DIRECTIONS FOR THIS TASK: Output exactly the lines below, starting with the line that has "write the open shadow." and going on through the line that has "with two targets", both included, and no other lines.

[Dataset excerpts]
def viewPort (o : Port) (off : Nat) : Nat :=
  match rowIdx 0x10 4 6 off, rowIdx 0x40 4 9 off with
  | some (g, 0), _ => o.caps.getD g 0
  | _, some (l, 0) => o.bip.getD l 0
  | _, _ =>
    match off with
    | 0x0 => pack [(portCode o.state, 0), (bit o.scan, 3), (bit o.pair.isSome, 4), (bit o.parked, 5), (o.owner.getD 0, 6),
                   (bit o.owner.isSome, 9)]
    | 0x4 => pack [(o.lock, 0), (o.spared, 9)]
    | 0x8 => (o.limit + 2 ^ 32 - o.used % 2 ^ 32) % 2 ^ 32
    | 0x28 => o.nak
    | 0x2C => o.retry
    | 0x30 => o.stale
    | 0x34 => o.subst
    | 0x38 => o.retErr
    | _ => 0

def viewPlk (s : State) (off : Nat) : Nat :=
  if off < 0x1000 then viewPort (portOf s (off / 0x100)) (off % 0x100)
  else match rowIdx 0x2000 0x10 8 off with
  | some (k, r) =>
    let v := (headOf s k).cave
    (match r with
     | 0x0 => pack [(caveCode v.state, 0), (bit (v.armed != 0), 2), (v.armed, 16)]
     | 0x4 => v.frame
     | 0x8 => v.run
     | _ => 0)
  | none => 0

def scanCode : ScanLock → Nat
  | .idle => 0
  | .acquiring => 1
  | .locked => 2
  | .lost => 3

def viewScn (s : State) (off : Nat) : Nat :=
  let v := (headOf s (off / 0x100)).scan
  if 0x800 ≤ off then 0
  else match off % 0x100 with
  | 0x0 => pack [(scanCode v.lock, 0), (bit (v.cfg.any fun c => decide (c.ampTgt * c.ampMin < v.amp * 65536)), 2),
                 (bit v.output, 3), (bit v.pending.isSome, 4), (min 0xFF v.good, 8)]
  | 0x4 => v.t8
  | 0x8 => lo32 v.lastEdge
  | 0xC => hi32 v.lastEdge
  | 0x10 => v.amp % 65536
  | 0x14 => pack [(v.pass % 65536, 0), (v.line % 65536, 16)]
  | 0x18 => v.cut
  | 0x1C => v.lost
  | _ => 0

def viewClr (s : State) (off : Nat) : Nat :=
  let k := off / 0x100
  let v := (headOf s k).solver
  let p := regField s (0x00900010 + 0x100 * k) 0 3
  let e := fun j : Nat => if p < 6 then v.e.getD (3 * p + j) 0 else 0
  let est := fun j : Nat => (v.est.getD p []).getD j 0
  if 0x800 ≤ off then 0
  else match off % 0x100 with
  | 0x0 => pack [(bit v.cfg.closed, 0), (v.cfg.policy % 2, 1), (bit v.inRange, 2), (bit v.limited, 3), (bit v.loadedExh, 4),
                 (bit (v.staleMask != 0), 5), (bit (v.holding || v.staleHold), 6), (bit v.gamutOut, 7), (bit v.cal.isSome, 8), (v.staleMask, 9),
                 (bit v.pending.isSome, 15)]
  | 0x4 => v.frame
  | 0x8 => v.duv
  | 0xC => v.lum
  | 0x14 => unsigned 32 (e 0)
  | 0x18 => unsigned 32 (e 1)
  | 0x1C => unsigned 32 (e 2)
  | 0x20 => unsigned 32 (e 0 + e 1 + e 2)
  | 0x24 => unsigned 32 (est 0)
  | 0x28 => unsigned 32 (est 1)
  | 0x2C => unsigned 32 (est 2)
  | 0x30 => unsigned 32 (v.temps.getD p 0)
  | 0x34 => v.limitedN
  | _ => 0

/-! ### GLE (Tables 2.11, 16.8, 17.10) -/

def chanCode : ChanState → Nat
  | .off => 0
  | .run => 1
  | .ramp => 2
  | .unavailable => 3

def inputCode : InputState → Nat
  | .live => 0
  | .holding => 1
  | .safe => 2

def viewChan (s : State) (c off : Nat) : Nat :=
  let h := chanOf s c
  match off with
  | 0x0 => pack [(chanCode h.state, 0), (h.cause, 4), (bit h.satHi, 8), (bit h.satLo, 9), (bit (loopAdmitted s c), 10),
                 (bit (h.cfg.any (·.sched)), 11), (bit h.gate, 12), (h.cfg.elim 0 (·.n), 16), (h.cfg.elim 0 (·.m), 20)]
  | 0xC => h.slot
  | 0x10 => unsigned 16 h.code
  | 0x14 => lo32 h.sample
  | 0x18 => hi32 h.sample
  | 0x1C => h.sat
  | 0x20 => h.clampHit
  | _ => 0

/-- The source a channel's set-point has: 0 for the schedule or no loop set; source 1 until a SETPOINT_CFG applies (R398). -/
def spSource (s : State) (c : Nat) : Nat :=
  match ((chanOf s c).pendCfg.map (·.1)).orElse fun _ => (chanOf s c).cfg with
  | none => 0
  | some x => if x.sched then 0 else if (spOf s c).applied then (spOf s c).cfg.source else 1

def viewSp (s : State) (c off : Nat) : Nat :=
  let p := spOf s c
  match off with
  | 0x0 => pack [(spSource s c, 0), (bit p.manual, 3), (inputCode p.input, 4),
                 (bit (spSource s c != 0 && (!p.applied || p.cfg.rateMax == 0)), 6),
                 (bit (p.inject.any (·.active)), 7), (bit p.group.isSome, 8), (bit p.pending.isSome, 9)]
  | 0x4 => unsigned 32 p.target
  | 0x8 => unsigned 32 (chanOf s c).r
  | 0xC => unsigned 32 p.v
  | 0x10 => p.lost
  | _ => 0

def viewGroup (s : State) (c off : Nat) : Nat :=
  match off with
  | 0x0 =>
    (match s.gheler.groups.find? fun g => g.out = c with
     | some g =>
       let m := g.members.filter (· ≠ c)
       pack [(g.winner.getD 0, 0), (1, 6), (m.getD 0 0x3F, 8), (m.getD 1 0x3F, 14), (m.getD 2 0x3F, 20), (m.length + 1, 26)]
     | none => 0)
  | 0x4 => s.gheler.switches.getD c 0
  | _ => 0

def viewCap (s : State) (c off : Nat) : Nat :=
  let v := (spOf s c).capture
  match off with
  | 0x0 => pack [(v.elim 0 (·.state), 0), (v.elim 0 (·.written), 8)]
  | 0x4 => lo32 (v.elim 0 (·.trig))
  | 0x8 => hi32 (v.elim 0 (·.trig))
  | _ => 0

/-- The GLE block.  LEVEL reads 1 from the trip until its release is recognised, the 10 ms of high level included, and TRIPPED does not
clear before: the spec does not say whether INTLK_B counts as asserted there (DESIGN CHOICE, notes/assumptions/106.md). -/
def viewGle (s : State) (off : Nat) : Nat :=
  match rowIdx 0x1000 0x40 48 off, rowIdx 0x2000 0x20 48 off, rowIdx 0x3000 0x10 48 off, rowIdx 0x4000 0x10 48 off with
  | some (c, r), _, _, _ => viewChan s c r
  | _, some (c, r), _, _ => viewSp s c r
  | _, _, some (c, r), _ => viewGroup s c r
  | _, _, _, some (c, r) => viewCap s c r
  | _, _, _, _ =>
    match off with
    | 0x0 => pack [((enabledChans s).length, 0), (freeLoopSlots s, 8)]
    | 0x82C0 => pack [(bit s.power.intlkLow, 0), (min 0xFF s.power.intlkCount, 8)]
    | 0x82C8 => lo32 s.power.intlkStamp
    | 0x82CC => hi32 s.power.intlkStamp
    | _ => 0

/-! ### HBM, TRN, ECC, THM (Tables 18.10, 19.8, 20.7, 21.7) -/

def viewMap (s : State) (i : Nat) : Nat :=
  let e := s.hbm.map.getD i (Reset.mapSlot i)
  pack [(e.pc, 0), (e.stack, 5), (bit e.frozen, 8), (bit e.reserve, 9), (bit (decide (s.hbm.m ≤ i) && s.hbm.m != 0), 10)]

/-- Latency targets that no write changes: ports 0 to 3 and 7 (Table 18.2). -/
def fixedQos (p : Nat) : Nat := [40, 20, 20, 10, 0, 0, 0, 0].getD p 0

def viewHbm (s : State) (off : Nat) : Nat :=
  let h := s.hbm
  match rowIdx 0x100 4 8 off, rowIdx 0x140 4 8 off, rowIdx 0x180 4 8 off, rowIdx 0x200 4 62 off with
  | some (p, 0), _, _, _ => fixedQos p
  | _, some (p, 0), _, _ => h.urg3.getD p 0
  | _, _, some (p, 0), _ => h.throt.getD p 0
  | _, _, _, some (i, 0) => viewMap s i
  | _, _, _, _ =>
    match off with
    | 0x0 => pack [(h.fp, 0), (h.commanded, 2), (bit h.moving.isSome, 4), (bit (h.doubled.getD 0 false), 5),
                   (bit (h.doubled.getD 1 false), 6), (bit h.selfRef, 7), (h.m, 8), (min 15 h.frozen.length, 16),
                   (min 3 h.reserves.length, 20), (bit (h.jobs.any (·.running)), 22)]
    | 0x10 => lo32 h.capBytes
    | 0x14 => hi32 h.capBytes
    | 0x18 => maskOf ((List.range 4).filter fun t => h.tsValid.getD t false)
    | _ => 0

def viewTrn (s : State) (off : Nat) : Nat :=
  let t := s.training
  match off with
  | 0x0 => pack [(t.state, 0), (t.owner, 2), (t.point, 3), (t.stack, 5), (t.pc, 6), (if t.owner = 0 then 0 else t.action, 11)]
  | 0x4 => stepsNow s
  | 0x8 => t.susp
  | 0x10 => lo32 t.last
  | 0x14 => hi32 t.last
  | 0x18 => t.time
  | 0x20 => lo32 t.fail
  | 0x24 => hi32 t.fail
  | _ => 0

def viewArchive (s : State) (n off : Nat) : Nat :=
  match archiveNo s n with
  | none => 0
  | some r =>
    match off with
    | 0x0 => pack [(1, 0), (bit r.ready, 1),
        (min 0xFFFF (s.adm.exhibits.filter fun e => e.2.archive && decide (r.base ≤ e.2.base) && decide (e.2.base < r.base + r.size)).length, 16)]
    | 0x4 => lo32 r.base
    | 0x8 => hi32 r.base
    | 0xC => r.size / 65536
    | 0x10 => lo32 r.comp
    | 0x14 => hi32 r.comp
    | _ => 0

---

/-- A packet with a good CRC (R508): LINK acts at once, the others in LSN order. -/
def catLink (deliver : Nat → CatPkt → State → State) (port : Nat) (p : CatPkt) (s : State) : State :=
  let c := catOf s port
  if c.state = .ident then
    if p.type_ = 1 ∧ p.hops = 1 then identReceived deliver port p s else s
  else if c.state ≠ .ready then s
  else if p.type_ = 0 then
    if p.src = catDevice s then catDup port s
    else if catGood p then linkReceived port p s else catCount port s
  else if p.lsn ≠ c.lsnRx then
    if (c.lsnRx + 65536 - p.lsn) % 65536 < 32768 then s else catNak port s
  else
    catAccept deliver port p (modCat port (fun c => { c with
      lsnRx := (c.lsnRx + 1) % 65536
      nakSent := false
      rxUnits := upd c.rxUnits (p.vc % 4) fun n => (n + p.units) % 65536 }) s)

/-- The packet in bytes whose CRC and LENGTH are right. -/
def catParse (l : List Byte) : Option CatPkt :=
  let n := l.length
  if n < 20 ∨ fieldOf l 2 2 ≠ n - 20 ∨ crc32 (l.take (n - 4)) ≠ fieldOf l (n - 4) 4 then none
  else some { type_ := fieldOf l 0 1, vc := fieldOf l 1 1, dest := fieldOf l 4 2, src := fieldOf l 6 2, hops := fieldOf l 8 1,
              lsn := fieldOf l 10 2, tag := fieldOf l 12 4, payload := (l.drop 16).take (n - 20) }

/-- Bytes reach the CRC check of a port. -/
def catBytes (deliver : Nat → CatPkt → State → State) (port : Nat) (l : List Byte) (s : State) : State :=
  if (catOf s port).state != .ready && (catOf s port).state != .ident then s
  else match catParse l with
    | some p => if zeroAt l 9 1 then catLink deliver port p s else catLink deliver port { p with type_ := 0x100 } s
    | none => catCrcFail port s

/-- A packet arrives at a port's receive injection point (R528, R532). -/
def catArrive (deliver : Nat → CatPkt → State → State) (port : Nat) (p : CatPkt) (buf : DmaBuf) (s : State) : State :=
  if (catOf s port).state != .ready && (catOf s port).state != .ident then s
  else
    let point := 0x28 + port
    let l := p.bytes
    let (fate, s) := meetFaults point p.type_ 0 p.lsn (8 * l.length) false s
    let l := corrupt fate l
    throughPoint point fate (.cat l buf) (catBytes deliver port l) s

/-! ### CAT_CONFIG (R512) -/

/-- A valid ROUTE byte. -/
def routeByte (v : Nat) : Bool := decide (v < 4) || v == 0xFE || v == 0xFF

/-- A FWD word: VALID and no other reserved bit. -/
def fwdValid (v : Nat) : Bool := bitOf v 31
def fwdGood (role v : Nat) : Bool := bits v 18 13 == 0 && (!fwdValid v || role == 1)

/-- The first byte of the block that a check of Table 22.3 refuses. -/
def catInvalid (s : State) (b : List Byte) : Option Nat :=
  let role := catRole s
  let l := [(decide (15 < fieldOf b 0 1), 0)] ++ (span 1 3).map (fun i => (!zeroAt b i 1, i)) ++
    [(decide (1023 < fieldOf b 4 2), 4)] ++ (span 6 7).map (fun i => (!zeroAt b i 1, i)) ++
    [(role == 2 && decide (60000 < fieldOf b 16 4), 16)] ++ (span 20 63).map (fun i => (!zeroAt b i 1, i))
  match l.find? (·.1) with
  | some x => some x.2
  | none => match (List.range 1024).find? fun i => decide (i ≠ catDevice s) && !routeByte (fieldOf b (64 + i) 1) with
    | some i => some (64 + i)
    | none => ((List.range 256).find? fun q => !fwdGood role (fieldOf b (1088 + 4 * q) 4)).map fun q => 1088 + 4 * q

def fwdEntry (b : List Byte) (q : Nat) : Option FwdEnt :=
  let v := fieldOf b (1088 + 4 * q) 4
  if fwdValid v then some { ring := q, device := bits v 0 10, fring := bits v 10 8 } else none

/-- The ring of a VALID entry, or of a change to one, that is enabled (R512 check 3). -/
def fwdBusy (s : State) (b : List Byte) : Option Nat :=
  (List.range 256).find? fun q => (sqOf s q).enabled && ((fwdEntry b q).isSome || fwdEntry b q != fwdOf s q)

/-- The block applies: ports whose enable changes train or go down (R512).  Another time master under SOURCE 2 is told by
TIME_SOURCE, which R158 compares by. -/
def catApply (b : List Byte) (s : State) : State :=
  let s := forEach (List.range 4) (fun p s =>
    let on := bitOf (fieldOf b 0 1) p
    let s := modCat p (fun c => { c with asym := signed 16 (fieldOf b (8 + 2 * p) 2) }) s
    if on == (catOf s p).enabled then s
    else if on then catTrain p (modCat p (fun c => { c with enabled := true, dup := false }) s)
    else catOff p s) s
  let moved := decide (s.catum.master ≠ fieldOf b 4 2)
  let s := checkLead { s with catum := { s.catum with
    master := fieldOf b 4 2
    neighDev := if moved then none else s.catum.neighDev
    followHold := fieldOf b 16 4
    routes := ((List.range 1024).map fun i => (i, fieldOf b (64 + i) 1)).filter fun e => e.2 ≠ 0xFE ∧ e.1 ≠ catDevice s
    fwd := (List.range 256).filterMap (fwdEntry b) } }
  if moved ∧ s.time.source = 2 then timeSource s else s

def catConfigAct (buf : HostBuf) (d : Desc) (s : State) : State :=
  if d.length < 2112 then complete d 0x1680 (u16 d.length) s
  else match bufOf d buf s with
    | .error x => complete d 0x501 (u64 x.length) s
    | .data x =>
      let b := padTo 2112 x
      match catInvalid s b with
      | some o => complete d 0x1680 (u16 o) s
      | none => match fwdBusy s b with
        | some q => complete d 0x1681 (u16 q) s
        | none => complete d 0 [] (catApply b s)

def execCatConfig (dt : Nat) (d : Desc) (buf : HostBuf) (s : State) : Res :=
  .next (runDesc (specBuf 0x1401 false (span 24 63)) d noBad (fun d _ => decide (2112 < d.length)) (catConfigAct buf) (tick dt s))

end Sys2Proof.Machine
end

==

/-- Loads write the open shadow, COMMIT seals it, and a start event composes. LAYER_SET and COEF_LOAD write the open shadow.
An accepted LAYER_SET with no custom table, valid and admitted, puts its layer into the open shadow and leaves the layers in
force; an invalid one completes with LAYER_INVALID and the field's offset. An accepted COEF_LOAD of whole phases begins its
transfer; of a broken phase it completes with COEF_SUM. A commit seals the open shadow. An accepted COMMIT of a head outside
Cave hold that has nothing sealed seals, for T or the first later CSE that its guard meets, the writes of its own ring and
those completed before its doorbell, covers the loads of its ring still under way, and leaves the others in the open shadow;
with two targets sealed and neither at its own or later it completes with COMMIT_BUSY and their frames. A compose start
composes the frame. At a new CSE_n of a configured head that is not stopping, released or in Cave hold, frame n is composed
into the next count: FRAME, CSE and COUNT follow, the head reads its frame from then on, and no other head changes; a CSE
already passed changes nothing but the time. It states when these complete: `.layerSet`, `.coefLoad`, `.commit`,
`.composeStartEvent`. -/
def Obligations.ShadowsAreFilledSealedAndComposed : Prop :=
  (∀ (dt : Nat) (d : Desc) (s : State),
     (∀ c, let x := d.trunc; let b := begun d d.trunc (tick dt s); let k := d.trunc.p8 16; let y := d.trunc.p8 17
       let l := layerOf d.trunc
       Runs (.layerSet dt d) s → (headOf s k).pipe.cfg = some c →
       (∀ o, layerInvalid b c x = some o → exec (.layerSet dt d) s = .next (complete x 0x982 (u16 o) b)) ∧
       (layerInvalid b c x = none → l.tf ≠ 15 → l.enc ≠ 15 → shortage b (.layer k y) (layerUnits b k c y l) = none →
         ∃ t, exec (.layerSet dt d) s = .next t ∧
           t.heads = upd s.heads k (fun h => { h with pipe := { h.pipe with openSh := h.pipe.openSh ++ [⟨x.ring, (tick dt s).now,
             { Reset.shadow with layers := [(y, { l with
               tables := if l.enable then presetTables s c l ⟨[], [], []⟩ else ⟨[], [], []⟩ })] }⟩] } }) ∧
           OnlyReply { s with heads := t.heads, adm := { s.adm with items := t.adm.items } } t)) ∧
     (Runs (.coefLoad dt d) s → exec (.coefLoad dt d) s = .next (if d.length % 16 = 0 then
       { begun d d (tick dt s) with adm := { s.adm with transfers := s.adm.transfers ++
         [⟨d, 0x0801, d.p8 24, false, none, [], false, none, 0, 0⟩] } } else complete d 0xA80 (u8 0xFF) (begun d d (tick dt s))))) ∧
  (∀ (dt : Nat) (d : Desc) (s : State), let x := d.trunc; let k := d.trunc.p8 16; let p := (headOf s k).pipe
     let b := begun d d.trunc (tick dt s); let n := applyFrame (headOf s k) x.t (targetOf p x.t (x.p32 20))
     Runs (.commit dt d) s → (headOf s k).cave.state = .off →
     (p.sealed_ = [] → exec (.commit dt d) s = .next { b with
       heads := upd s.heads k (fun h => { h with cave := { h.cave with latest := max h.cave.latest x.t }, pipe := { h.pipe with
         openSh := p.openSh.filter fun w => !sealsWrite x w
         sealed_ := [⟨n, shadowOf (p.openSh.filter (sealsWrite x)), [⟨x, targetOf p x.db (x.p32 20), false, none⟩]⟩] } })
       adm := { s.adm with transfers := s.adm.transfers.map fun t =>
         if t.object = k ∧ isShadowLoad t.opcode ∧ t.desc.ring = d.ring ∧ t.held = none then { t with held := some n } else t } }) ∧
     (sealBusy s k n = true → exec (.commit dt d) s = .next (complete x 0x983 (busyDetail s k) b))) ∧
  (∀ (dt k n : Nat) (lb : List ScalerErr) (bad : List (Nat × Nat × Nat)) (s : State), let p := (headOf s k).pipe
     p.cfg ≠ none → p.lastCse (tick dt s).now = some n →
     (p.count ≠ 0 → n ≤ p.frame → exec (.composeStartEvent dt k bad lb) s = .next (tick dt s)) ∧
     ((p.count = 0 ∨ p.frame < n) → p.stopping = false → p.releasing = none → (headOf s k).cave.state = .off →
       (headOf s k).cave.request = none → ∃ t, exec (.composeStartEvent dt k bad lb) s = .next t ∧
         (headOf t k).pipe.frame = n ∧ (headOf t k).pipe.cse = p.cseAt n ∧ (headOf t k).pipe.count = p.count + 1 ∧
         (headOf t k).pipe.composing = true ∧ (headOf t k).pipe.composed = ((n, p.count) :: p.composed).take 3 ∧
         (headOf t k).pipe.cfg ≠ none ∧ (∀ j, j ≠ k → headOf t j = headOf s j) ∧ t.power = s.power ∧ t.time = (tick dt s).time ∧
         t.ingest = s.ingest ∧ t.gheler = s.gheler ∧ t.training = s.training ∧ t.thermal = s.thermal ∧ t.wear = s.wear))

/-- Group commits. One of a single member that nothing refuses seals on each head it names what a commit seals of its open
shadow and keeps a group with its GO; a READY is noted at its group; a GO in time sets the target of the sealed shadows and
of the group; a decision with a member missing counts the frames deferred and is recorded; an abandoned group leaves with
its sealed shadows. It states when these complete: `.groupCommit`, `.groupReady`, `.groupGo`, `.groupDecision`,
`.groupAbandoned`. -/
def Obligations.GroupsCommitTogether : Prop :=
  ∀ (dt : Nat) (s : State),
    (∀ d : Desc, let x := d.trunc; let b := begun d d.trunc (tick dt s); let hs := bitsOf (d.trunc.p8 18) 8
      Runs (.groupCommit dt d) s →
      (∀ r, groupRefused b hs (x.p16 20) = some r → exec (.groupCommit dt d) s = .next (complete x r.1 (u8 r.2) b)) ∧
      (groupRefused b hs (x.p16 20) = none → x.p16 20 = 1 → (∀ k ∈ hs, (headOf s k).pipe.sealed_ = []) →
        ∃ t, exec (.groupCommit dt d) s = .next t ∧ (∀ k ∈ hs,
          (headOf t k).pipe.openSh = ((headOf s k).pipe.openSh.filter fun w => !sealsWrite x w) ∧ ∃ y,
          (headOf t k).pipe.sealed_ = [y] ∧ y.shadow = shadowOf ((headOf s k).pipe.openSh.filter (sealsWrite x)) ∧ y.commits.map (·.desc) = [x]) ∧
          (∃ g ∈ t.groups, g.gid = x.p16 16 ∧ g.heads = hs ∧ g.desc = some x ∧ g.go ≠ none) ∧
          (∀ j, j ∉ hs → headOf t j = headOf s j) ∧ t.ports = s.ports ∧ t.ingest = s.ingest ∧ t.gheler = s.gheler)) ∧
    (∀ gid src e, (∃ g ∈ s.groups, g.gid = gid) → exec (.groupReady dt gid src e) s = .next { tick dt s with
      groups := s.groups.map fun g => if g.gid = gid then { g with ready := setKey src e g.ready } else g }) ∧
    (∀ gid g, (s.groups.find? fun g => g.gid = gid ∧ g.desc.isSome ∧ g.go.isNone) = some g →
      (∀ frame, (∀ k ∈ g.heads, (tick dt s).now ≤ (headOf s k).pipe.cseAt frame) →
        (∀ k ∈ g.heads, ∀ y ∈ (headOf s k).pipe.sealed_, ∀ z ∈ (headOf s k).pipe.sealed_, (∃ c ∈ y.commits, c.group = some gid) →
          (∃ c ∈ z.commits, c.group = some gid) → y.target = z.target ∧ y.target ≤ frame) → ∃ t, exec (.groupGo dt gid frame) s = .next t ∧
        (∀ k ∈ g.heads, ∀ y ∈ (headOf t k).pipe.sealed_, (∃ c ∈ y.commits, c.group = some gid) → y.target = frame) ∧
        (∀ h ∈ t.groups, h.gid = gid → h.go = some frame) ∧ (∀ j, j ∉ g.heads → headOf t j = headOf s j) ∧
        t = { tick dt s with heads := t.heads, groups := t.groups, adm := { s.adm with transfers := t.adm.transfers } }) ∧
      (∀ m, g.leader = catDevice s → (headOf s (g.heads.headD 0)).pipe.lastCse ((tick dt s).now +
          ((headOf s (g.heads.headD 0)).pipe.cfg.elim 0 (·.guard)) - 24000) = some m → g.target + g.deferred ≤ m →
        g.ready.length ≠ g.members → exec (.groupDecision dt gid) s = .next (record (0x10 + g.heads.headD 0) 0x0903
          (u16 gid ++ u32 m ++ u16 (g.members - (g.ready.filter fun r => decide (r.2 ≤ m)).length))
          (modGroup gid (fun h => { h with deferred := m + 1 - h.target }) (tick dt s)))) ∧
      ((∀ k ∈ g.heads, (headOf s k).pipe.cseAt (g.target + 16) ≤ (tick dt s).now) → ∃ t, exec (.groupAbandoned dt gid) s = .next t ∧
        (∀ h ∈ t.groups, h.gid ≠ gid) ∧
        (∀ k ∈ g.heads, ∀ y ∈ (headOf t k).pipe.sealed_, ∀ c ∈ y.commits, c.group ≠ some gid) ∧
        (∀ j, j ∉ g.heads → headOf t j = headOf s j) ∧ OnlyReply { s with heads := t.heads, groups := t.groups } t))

RESPONSE AREA:
/-- Loads write the open shadow, COMMIT seals it, and a start event composes. LAYER_SET and COEF_LOAD write the open shadow.
An accepted LAYER_SET with no custom table, valid and admitted, puts its layer into the open shadow and leaves the layers in
force; an invalid one completes with LAYER_INVALID and the field's offset. An accepted COEF_LOAD of whole phases begins its
transfer; of a broken phase it completes with COEF_SUM. A commit seals the open shadow. An accepted COMMIT of a head outside
Cave hold that has nothing sealed seals, for T or the first later CSE that its guard meets, the writes of its own ring and
those completed before its doorbell, covers the loads of its ring still under way, and leaves the others in the open shadow;
with two targets sealed and neither at its own or later it completes with COMMIT_BUSY and their frames. A compose start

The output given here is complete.